-- ==== Sys2Proof/Machine/Core.lean ====
section
/-! DEFINITION. The machine as the host runs it. -/

def Sys2Proof.core : Host.Core := { State := Sys2Proof.Machine.State, Fault := Sys2Proof.Machine.Fault, Refusal := Sys2Proof.Machine.Refusal, step := Sys2Proof.Machine.step, reset := Sys2Proof.Machine.State.reset }
end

| THE TASK |
Each line above should appear again, reproduced exactly.

| TASK SOLUTION |
-- ==== Sys2Proof/Machine/Core.lean ====
section
/-! DEFINITION. The machine as the host runs it. -/

def Sys2Proof.core : Host.Core := { State := Sys2Proof.Machine.State, Fault := Sys2Proof.Machine.Fault, Refusal := Sys2Proof.Machine.Refusal, step := Sys2Proof.Machine.step, reset := Sys2Proof.Machine.State.reset }
end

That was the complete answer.